RECRUITINGPhase 1INTERVENTIONAL

Autologous huMNC2-CAR44 or huMNC2-CAR22 T Cells for Breast Cancer Targeting Cleaved Form of MUC1 (MUC1*)

Adoptive Immunotherapy for Advanced MUC1* Positive Breast Cancer With Autologous T Cells Engineered to Express a Chimeric Antigen Receptor, huMNC2-CAR44 or huMNC2-CAR22, Specific for a Cleaved Form of MUC1 (MUC1*)

Autologous huMNC2-CAR44 or huMNC2-CAR22 T Cells for Breast Cancer Targeting Cleaved Form of MUC1 (MUC1*) (NCT04020575) is a Phase 1 interventional studying Metastatic Breast Cancer, sponsored by Minerva Biotechnologies Corporation. RECRUITING as of the most recent ClinicalTrials.gov update. Talk to your doctor before contacting the trial site.

Important: This information is not medical advice. Talk to your doctor about whether a clinical trial is right for you.

About This Trial

Phase I/II study of adoptive immunotherapy for advanced MUC1\* positive breast cancer with autologous T cells engineered to express either a chimeric antigen receptor, huMNC2-CAR44 or huMNC2-CAR22, which are specific for a cleaved form of MUC1 (MUC1\*).

What Stage of Research Is This?

Phase 1 trials test a new treatment for the first time in humans, focusing on safety, dosing, and how the body processes the drug. For Metastatic Breast Cancer, a Phase 1 study typically enrolls a small number of participants — often healthy volunteers or patients who have exhausted standard treatment options. Phase 1 results determine whether a treatment moves into larger Phase 2 efficacy studies.

This trial is currently recruiting participants. The sponsor has registered the study with ClinicalTrials.gov as actively enrolling, which means new applicants who meet the eligibility criteria can be considered for screening. Trial status can change between updates — confirm current recruiting status with the study contact before traveling for a screening visit.

Target enrollment of 69 participants puts this in the typical range for a Phase 2-style efficacy study or a moderate Phase 3 trial in a focused Metastatic Breast Cancer subpopulation. At this scale, the study has enough statistical power to detect a clear treatment effect but is not the largest cohort in the field.
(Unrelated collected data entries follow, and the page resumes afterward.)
/-- A command of a row, where `ok` holds as it begins, ends its work with OK: `eff` is the state it makes, `res` its RESULT. -/
def CompletesAs (i : Nat → Instr) (op : Nat) (kind : Nat → Bool) (ok : State → Nat → Prop) (eff : State → Nat → State)
    (res : State → Nat → Nat) : Prop :=
  ∀ s place t, Begins s place op kind t → ok (begun s t.raw) t.raw →
    exec (i place) s = .next (doneOk (eff (begun s t.raw) t.raw) place (cmdReads (begun s t.raw) t.raw) 0 (res (begun s t.raw) t.raw))

/-- A command of a row, where `ok` holds as it begins, does its part and waits: `eff` is the state it makes, `aux` what it waits with. -/
def WaitsAs (i : Nat → Instr) (op : Nat) (kind : Nat → Bool) (ok : State → Nat → Prop) (eff : State → Nat → State)
    (aux : State → Nat → List Nat) : Prop :=
  ∀ s place t, Begins s place op kind t → ok (begun s t.raw) t.raw →
    exec (i place) s = .next (waits (eff (begun s t.raw) t.raw) place (cmdReads (begun s t.raw) t.raw) (aux (begun s t.raw) t.raw))

/-- Any command of an opcode. -/
def anyKind : Nat → Bool := fun _ => true

/-- The highest log record that was ever read is number `n` (R519). -/
def readUpTo (u : State) (n : Nat) : State := { u with ras := { u.ras with highRead := n } }

/-- A range that the Foreman may write for a command, with no faulty word or line written in part. -/
structure MayWrite (s : State) (ctx a n : Nat) : Prop where
  reach : fwOk s ctx a n true = true
  whole : badPartly s (fwPieces s ctx a n) = none

/-- A range that the Foreman may read for a command, with no faulty word or line. -/
structure MayRead (s : State) (ctx a n : Nat) : Prop where
  reach : fwOk s ctx a n false = true
  whole : badTouched s (fwPieces s ctx a n) = none

/-! ### Rows by what they touch -/

/-- The rows that issue an operation at a unit of the module's own, the fabric engines apart. -/
def unitRows (c : Fin 8) (face : Fin 4) (die : Fin 6) (engine : Fin 8) (aged : Bool) (fail : Option Nat) : List Instr :=
  [Instr.qmm c aged, Instr.qmmBatch c aged, Instr.qdrain c aged, Instr.qfill c aged, Instr.qzero c aged, Instr.cmv c aged] ++
  [Instr.ew c face aged, Instr.act c face aged, Instr.actBwd c face aged, Instr.norm c face aged, Instr.normBwd c face aged, Instr.smx c face aged, Instr.smxBwd c face aged,
    Instr.smxMerge c face aged, Instr.red c face aged, Instr.cvt c face aged, Instr.split3 c face aged, Instr.esAcc c face aged, Instr.esFinal c face aged,
    Instr.gather c face aged, Instr.scatter c face aged, Instr.scatterAdd c face aged, Instr.adamw c face aged] ++
  [Instr.cgq c face aged, Instr.cgdq c face aged, Instr.cprobe c face aged, Instr.sput c aged, Instr.sget c aged, Instr.sraise c aged, Instr.sfree c aged,
    Instr.hcopy c die engine aged, Instr.hset c die engine aged, Instr.cattn c aged fail, Instr.rappend c aged fail] ++
  [Instr.rseqOpen c aged fail, Instr.rseqClose c aged, Instr.rseqPriority c aged, Instr.rseqTruncate c aged fail, Instr.rseqEvict c aged fail, Instr.rseqFetch c aged fail] ++
  [Instr.eroute c face aged, Instr.compact c face aged, Instr.mgate c face aged, Instr.tfeed c aged, Instr.tlive c aged, Instr.tstop c aged, Instr.tstate c aged,
    Instr.vdec c aged, Instr.venc c aged, Instr.boxdec c face aged, Instr.boxsel c face aged, Instr.nms c face aged, Instr.argmax c face aged]

/-- A row that issues an operation whose records are planned by `plan`. -/
structure RecordRow where
  row : Instr
  cls : Nat
  inst : Nat
  opcode : Nat
  plan : State → QOp → Plan

/-- The rows whose operation's records, read at issue, say what it reads and writes, each with its unit class, instance, opcode and plan. -/
def recordRows (c : Fin 8) (face : Fin 4) (aged : Bool) : List RecordRow :=
  [⟨Instr.qdrain c aged, ucDrain, 0, 0x12, fun s q => drainPlan s c q false⟩, ⟨Instr.qfill c aged, ucDrain, 0, 0x13, fun s q => drainPlan s c q true⟩,
    ⟨Instr.qzero c aged, ucDrain, 0, 0x14, fun s q => zeroPlan s c q⟩, ⟨Instr.qmmBatch c aged, ucQuarry, 0, 0x11, fun s q => batchPlan s c q⟩,
    ⟨Instr.cmv c aged, ucChisel, 0, 0x30, fun s q => cmvPlan s c q⟩] ++
  [⟨Instr.ew c face aged, ucDressing, face, 0x40, fun s q => ewPlan s c q.env⟩, ⟨Instr.act c face aged, ucDressing, face, 0x41, fun s q => actPlan s c q.env⟩,
    ⟨Instr.actBwd c face aged, ucDressing, face, 0x42, fun s q => actBwdPlan s c q.env⟩,
    ⟨Instr.norm c face aged, ucDressing, face, 0x43, fun s q => normPlan s c q.env⟩,
    ⟨Instr.normBwd c face aged, ucDressing, face, 0x44, fun s q => normBwdPlan s c q.env⟩,
    ⟨Instr.smx c face aged, ucDressing, face, 0x45, fun s q => smxPlan s c q.env⟩,
    ⟨Instr.smxBwd c face aged, ucDressing, face, 0x46, fun s q => smxBwdPlan s c q.env⟩,
    ⟨Instr.smxMerge c face aged, ucDressing, face, 0x47, fun s q => smxMergePlan s c q.env⟩,
    ⟨Instr.red c face aged, ucDressing, face, 0x48, fun s q => redPlan s c q.env⟩,
    ⟨Instr.cvt c face aged, ucDressing, face, 0x49, fun s q => cvtPlan s c q.env⟩,
    ⟨Instr.split3 c face aged, ucDressing, face, 0x4A, fun s q => split3Plan s c q.env⟩] ++
  [⟨Instr.esAcc c face aged, ucDressing, face, 0x4B, fun s q => esAccPlan s c q.env⟩,
    ⟨Instr.esFinal c face aged, ucDressing, face, 0x4C, fun s q => esFinalPlan s c q.env⟩,
    ⟨Instr.gather c face aged, ucDressing, face, 0x4D, fun s q => gatherPlan s c q.env⟩,
    ⟨Instr.scatter c face aged, ucDressing, face, 0x4E, fun s q => scatterPlan s c q.env⟩,
    ⟨Instr.scatterAdd c face aged, ucDressing, face, 0x4F, fun s q => scatterAddPlan s c q.env⟩,
    ⟨Instr.adamw c face aged, ucDressing, face, 0x50, fun s q => adamwPlan s c q.env⟩,
    ⟨Instr.cgq c face aged, ucCrusher, face, 0x70, fun s q => cgqPlan s c q.env⟩, ⟨Instr.cgdq c face aged, ucCrusher, face, 0x71, fun s q => cgdqPlan s c q.env⟩,
    ⟨Instr.cprobe c face aged, ucCrusher, face, 0x72, fun s q => cprobePlan s c q.env⟩] ++
  [⟨Instr.eroute c face aged, ucSplitter, face, 0xA0, fun s q => eroutePlan s c q.env⟩,
    ⟨Instr.compact c face aged, ucSplitter, face, 0xA1, fun s q => compactPlan s c q.env⟩,
    ⟨Instr.mgate c face aged, ucSplitter, face, 0xA2, fun s q => mgatePlan s c q.env⟩,
    ⟨Instr.boxdec c face aged, ucBds, face, 0xE0, fun s q => boxdecPlan s c q.env⟩, ⟨Instr.boxsel c face aged, ucBds, face, 0xE1, fun s q => boxselPlan s c q.env⟩,
    ⟨Instr.nms c face aged, ucBds, face, 0xE2, fun s q => nmsPlan s c q.env⟩, ⟨Instr.argmax c face aged, ucBds, face, 0xE3, fun s q => argmaxPlan s c q.env⟩]

/-- A row of the Foreman's commands: its opcode, and which commands of that opcode are the row's. -/
structure CommandRow where
  row : Nat → Instr
  opcode : Nat
  kind : Nat → Bool

/-- The rows of the Foreman's commands, each with its opcode and the commands of that opcode that are the row's. -/
def commandRows (o : BistOutcome) : List CommandRow :=
  [⟨Instr.identify, 0x01, anyKind⟩, ⟨Instr.health, 0x02, anyKind⟩, ⟨Instr.cfgGet, 0x03, anyKind⟩, ⟨Instr.cfgSet, 0x04, anyKind⟩, ⟨Instr.fwStage, 0x08, anyKind⟩,
    ⟨Instr.fwActivate, 0x09, anyKind⟩, ⟨Instr.fwStatus, 0x0A, anyKind⟩, ⟨Instr.calRead, 0x0C, anyKind⟩, ⟨Instr.calWrite, 0x0D, anyKind⟩,
    ⟨(Instr.bistRun · o), 0x10, anyKind⟩, ⟨Instr.repairMapOut, 0x11, fun r => fld r 8 1 = 1⟩, ⟨Instr.repairUnmap, 0x11, fun r => fld r 8 1 = 2⟩,
    ⟨Instr.repairLaneSwap, 0x11, fun r => fld r 8 1 = 3⟩, ⟨Instr.labelUpdate, 0x14, anyKind⟩] ++
  [⟨Instr.ctxOpen, 0x18, anyKind⟩, ⟨Instr.ctxClose, 0x19, anyKind⟩, ⟨Instr.ctxQuery, 0x1A, anyKind⟩, ⟨Instr.ctxMap, 0x1B, anyKind⟩, ⟨Instr.pkgSubmit, 0x20, anyKind⟩,
    ⟨Instr.pkgRetry, 0x21, fun r => fld r 8 1 = 1⟩, ⟨Instr.pkgSkip, 0x21, fun r => fld r 8 1 = 2⟩, ⟨Instr.pkgAbort, 0x21, fun r => fld r 8 1 = 3⟩,
    ⟨Instr.tallyRead, 0x22, anyKind⟩, ⟨Instr.tallySetCmd, 0x23, anyKind⟩, ⟨Instr.ledgerRead, 0x24, anyKind⟩, ⟨Instr.ledgerWrite, 0x25, anyKind⟩,
    ⟨Instr.stashWrite, 0x26, anyKind⟩, ⟨Instr.ckptSave, 0x28, anyKind⟩, ⟨Instr.ckptRestore, 0x29, anyKind⟩] ++
  [⟨Instr.fabRecord, 0x30, anyKind⟩, ⟨Instr.fabRoute, 0x31, anyKind⟩, ⟨Instr.fabTunnelOpen, 0x32, fun r => fld r 9 1 = 1⟩,
    ⟨Instr.fabTunnelClose, 0x32, fun r => fld r 9 1 = 2⟩, ⟨Instr.fabPortDisable, 0x33, fun r => fld r 9 1 = 1⟩, ⟨Instr.fabPortEnable, 0x33, fun r => fld r 9 1 = 2⟩,
    ⟨Instr.fabPortRetrain, 0x33, fun r => fld r 9 1 = 3⟩, ⟨Instr.timeRead, 0x38, anyKind⟩, ⟨Instr.timeConfig, 0x39, anyKind⟩, ⟨Instr.traceConfig, 0x3C, anyKind⟩,
    ⟨Instr.traceStart, 0x3D, fun r => fld r 8 1 = 1⟩, ⟨Instr.traceStop, 0x3D, fun r => fld r 8 1 = 2⟩, ⟨Instr.traceFlush, 0x3D, fun r => fld r 8 1 = 3⟩,
    ⟨Instr.logRead, 0x40, anyKind⟩, ⟨Instr.pwrCap, 0x44, anyKind⟩, ⟨Instr.pwrRetain, 0x45, anyKind⟩]

/-- Rows that store no byte of memory, whatever the state: control operations, doorbells, register accesses, ring frames, pins and readings. -/
def quietRows (c : Fin 8) (z : Bool) (v : BitVec 64) (n len f : Nat) (port : Fin 16) : List Instr :=
  [Instr.nop c, Instr.tallySet c, Instr.sqDoorbell v, Instr.cqDoorbell v, Instr.ringDisable v, Instr.mbxIrqClear v, Instr.heartbeatTick] ++
  [Instr.qryPerfClear z, Instr.cruPerfClear z, Instr.rsPerfClear z, Instr.splPerfClear z, Instr.memPerfClear z, Instr.tapPerfClear z, Instr.vccPerfClear z, Instr.fabPerfClear z,
    Instr.colPerfClear z, Instr.clearPeak (v.setWidth 8), Instr.rasFirstClr v, Instr.hwReset, Instr.timElapsedRead, Instr.i2cRegisterRead (v.setWidth 7) (v.setWidth 16)] ++
  [Instr.ackReport port, Instr.ringFrameReceive len f, Instr.ringInsert, Instr.ringLockLost, Instr.insertWindow, Instr.discover, Instr.timeFrameSend, Instr.linkFrameReceive port n len f] ++
  [Instr.inputDip, Instr.trayResetDeassert, Instr.resetButtonOpen, Instr.buttonIgnoredClear, Instr.buttonStuck, Instr.perstRelease, Instr.ppsEdge, Instr.syncEdge, Instr.thermAlertRelease,
    Instr.powerSample (v.setWidth 16) (v.setWidth 16), Instr.labelDrawing z]

/-- An address that the trace unit does not store to: tracing does not run, or the address lies outside its buffer. -/
def untraced (s : State) (a : Nat) : Prop := s.trc.st ≠ 1 ∨ (32 ≤ s.trc.bytes ∧ (a < s.trc.base ∨ s.trc.base + s.trc.bytes ≤ a))

/-- An address that no operation of a context in flight writes: a race takes nothing there (R98, R154). -/
def unraced (s : State) (c a : Nat) : Prop := ∀ g ∈ (ctxOf s c).flight, ∀ p ∈ g.acc.wr, a < p.1 ∨ p.1 + p.2 ≤ a

/-- The state of everything but the units, but for the PCIe addresses of the writes that last left for the host: the mode, the management island, power, the host interface, flash, time, the mailbox, domains and counts. -/
structure SameSystem (s t : State) : Prop where
  mode : t.mode = s.mode
  relayCause : t.relayCause = s.relayCause
  aoc : t.aoc = s.aoc
  pwr : t.pwr = s.pwr
  hif : { t.hif with posted := s.hif.posted } = s.hif
  flash : t.flash = s.flash
  time : t.time = s.time
  mbx : t.mbx = s.mbx
  fenced : t.fenced = s.fenced
  coresOff : t.coresOff = s.coresOff
  domOn : t.domOn = s.domOn
  wakes : t.wakes = s.wakes
  elapsed : t.elapsed = s.elapsed
  boot : t.boot = s.boot
  hostUp : t.hostUp = s.hostUp
  pending : t.pending = s.pending

/-- A run of `n` steps from a state. -/
def runSteps : Nat → State → Host.Outcome State Fault Refusal
  | 0, s => .next s
  | n + 1, s =>
    match step s with
    | .next t => runSteps n t
    | .fault r => .fault r
    | .refused r => .refused r

end Sys2Proof.Machine
end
Who May Be Eligible (Plain English)

Please note that results of tests and/or procedures conducted as per standard of care purposes may be used for research purposes if conducted within the protocol-defined window prior to screening/leukapheresis and/or T-Cell Therapy. Who May Qualify: 1. Confirmation of diagnosis of breast cancer by pathology review of initial or subsequent biopsy or other pathologic material at the City of Hope Pathology department. ER, PR, and HER2 status known and documented per ASCO/CAP guidelines. 1. For dose expansion cohorts, tumors with ER and/or PR ≥1% will be considered hormone receptor positive. Tumors with ER and PR \<1% will be considered hormone receptor negative. HER2 status will be determined by IHC or FISH per ASCO/CAP guidelines. Patients will be allocated to expansion cohorts according to guidelines in table below. 2. Dose expansion cohorts Expansion Cohort Hormone Receptor status HER2 status Luminal ER and/or PR \>/=1% positive Negative by IHC or FISH HER2 positive Any ER or PR status Positive by IHC or FISH Triple Negative ER and PR \<1% Negative by IHC or FISH 2. Patients must have received standard metastatic systemic therapy per NCCN guidelines or institutional practice which are known to confer benefit. No maximum on number of prior systemic treatment regimens. 1. Patients with hormone receptor positive disease must have received at least 3 prior endocrine therapies and at least 2 prior lines of chemotherapy in the metastatic setting. 2. Patients with HER2 positive breast cancer must have received at least 3 prior HER2- directed therapies (trastuzumab, pertuzumab, TDM-1 or others) in the metastatic setting. 3. Patients with triple negative disease must have received at least 2 prior lines of chemotherapy in the metastatic setting. ...See full criteria on ClinicalTrials.gov Always talk to your doctor about whether this trial is right for you.

These are translations of the protocol\'s inclusion and exclusion criteria, simplified for patients and caregivers. The original clinical text appears below. Eligibility is ultimately confirmed by the trial site\'s screening process — this summary is a starting point for a conversation with your doctor, not a final determination.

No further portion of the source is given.